-- ==== Sys2Proof/Machine/Choose.lean ====
section
/-! DEFINITION. Which command the Acre takes at a headland (11_strips_tenants_deadlines.md R301; 03_acre.md R92, R486;
15_energy_and_supply.md R419; 16_faults_spares_pairs.md R444) and the start of a compute phase. -/

namespace Sys2Proof.Machine

/-! ### Ready commands (R301) -/

/-- The functions that a compute phase needs are out of reset (R432, R435). -/
def State.acreUsable (s : State) (c : Cmd) : Bool :=
  s.working && !s.fnReset 0 && !s.fnReset 1 && (pkStoneThr c.run == 0 || !s.fnReset 3) && s.acre.rowHalf != 3

/-- The memory that a compute phase reads before it begins has been read, and its first operand is complete. -/
def State.readyToBegin (s : State) (c : Cmd) : Bool :=
  let r := c.ring
  let q := c.seq
  c.work.listsAsked && s.listsComplete c c.work.pass && !s.open r q .nodes && !s.open r q .targets
    && c.work.seeds.isEmpty && (c.tilesDone || s.seedReady c)

/-- A secondary begins commands in the order of the CHECK entries (R444). -/
def State.checkTurn (s : State) (c : Cmd) : Bool :=
  !s.secondary || (match s.pair.checks with
    | [] => false
    | e :: _ => e.1 == c.ring && e.2.1 == c.seq)

/-- At sag level 3 a generation command that would add to a full queue of DIGEST frames waits (R419). -/
def State.digestRoom (s : State) (c : Cmd) : Bool :=
  !s.primary || c.cls != 0 || decide (s.energy.level.val < 3) || decide ((s.pair.queue.filter fun e => e.1 == frDigest).length < 1024)

/-- The command may take the Acre now (R301). -/
def State.ready (s : State) (c : Cmd) : Bool :=
  isAcreOp c.op && c.active && c.started && c.granted && c.isAdmitted && s.levelLets c && !c.work.pauseAsked && !c.work.ended
    && (c.stage == .queued || c.stage == .running) && s.acreUsable c
    && (c.work.begun || (s.readyToBegin c && s.checkTurn c && s.digestRoom c))

/-- The ready command of the lowest class, the first dispatched of them (R301). -/
def State.bestReady (s : State) : Option Cmd := ((s.cmds.filter s.ready).foldr insertByClass []).head?

/-- A ready command has a lower class number than `c` (R301). -/
def State.outranked (s : State) (c : Cmd) : Bool := s.cmds.any fun d => s.ready d && decide (d.cls < c.cls)

/-! ### The start of a compute phase -/

/-- T_CHECK, narrow accumulation and stone shed of a command that begins: its own, or the primary's (R285, R444). -/
def State.checkEntry (s : State) : Time × Bool × Bool :=
  let shed := decide (2 ≤ s.energy.level.val)
  if s.secondary then
    (match s.pair.checks with
    | e :: _ => e.2.2
    | [] => (s.timeNs, shed, shed))
  else (s.timeNs, shed, shed)

/-- The command takes the Acre for the first time: F and C_eff are chosen, T_CHECK is taken, its strip-steps are checked
(R285, R486). A restored TRAIN_STEP in phase A or B that runs narrow at another C_eff sets NARROW_MISMATCH (R161). -/
def State.beginPhase (s : State) (c : Cmd) : State :=
  let (t, narrow, shed) := s.checkEntry
  let s := if s.secondary then { s with pair := { s.pair with checks := s.pair.checks.tail } } else s
  let f := s.fieldOf c
  let (s, steps) := s.checkSteps c t
  let w := c.work
  let long := c.op == opTrain && pkBounded c.run && decide (64 < f.n)
  let mixed := c.op == opTrain && pkNarrow c.run && (w.phase == 1 || w.phase == 2) && w.cEff != s.acre.cEff
  let c := { c with
    stage := .running
    work := { w with
      begun := true, tCheck := t, steps := steps, bound := s.bindLists c
      cEff := s.acre.cEff, rowHalf := s.acre.rowHalf, f := chooseFold (pkFold c.run) w.s s.acre.cEff (c.op == opTrain)
      phase := if c.op = opTrain ∧ w.phase = 0 then 1 else w.phase
      train := if c.op = opTrain ∧ w.phase = 0 then { w.train with gDone := pkGradSkip c.run, gAsked := pkGradSkip c.run } else w.train
      narrow := narrow, shed := shed
      counts := { w.counts with
        boundExceeded := w.counts.boundExceeded || long, narrowMismatch := w.counts.narrowMismatch || mixed } } }
  let s := s.setCmd c
  let s := { s with acre := { s.acre with run := some (c.ring, c.seq), held := false } }
  let s := (s.perfAdd 10 steps.length).tell stCheck c narrow shed 0 0
  if c.tilesDone then s else s.askTile c

/-- The Acre takes `c`, new or paused, at a boundary between two commands: a changed map applies, though a paused command
goes on under the one it began with (R92), and the staging halves of its field are `c`'s (R109). A new command first meets the
last checks of point 4 (R339, R349). -/
def State.takeAcre (s : State) (c : Cmd) : State :=
  let s := s.refreshWidth
  if s.acre.rowHalf = 3 ∨ s.fnReset 0 then s
  else
    let s := s.takeHalves c
    if c.work.begun then { s with acre := { s.acre with run := some (c.ring, c.seq), held := false } }.settle
    else match s.bindReason c with
      | some r => (s.refuse c r).settle
      | none => (s.beginPhase c).settle

/-- The command on the Acre pauses at the headland; `priority` says that R301 pauses it. -/
def State.pauseRun (s : State) (c : Cmd) (priority : Bool) : State :=
  let s := { s with acre := { s.acre with run := none, held := false } }
  if priority then (s.setCmd { c with preempted := true }).perfAdd 4 1 else s

/-- The headland at which the Acre compares the ready commands with the running one (R301, R419). -/
def acreSelectDo (s : State) : State :=
  let choose (s : State) : State := match s.bestReady with
    | some c => s.takeAcre c
    | none => s
  match s.onAcre with
  | none => choose s
  | some c =>
    if c.tilesDone ∨ c.work.pauseAsked then s
    else if !s.levelLets c then choose (s.pauseRun c false)
    else if s.outranked c then choose (s.pauseRun c true)
    else s

/-- ACRE_SELECT. -/
def execAcreSelect (now : Time) (s : State) : Out :=
  let t := s.tick now
  .next (s.keep (if t.working then acreSelectDo t else t))

end Sys2Proof.Machine
end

-- Exercise description --
Could you reproduce, exactly, every line above from the line with "(R432, R435). -/" to the line with "frDigest).length < 1024)", and no other line? Both ends count.

-- Exercise answer --
/-- The functions that a compute phase needs are out of reset (R432, R435). -/
def State.acreUsable (s : State) (c : Cmd) : Bool :=
  s.working && !s.fnReset 0 && !s.fnReset 1 && (pkStoneThr c.run == 0 || !s.fnReset 3) && s.acre.rowHalf != 3

/-- The memory that a compute phase reads before it begins has been read, and its first operand is complete. -/
def State.readyToBegin (s : State) (c : Cmd) : Bool :=
  let r := c.ring
  let q := c.seq
  c.work.listsAsked && s.listsComplete c c.work.pass && !s.open r q .nodes && !s.open r q .targets
    && c.work.seeds.isEmpty && (c.tilesDone || s.seedReady c)

/-- A secondary begins commands in the order of the CHECK entries (R444). -/
def State.checkTurn (s : State) (c : Cmd) : Bool :=
  !s.secondary || (match s.pair.checks with
    | [] => false
    | e :: _ => e.1 == c.ring && e.2.1 == c.seq)

/-- At sag level 3 a generation command that would add to a full queue of DIGEST frames waits (R419). -/
def State.digestRoom (s : State) (c : Cmd) : Bool :=
  !s.primary || c.cls != 0 || decide (s.energy.level.val < 3) || decide ((s.pair.queue.filter fun e => e.1 == frDigest).length < 1024)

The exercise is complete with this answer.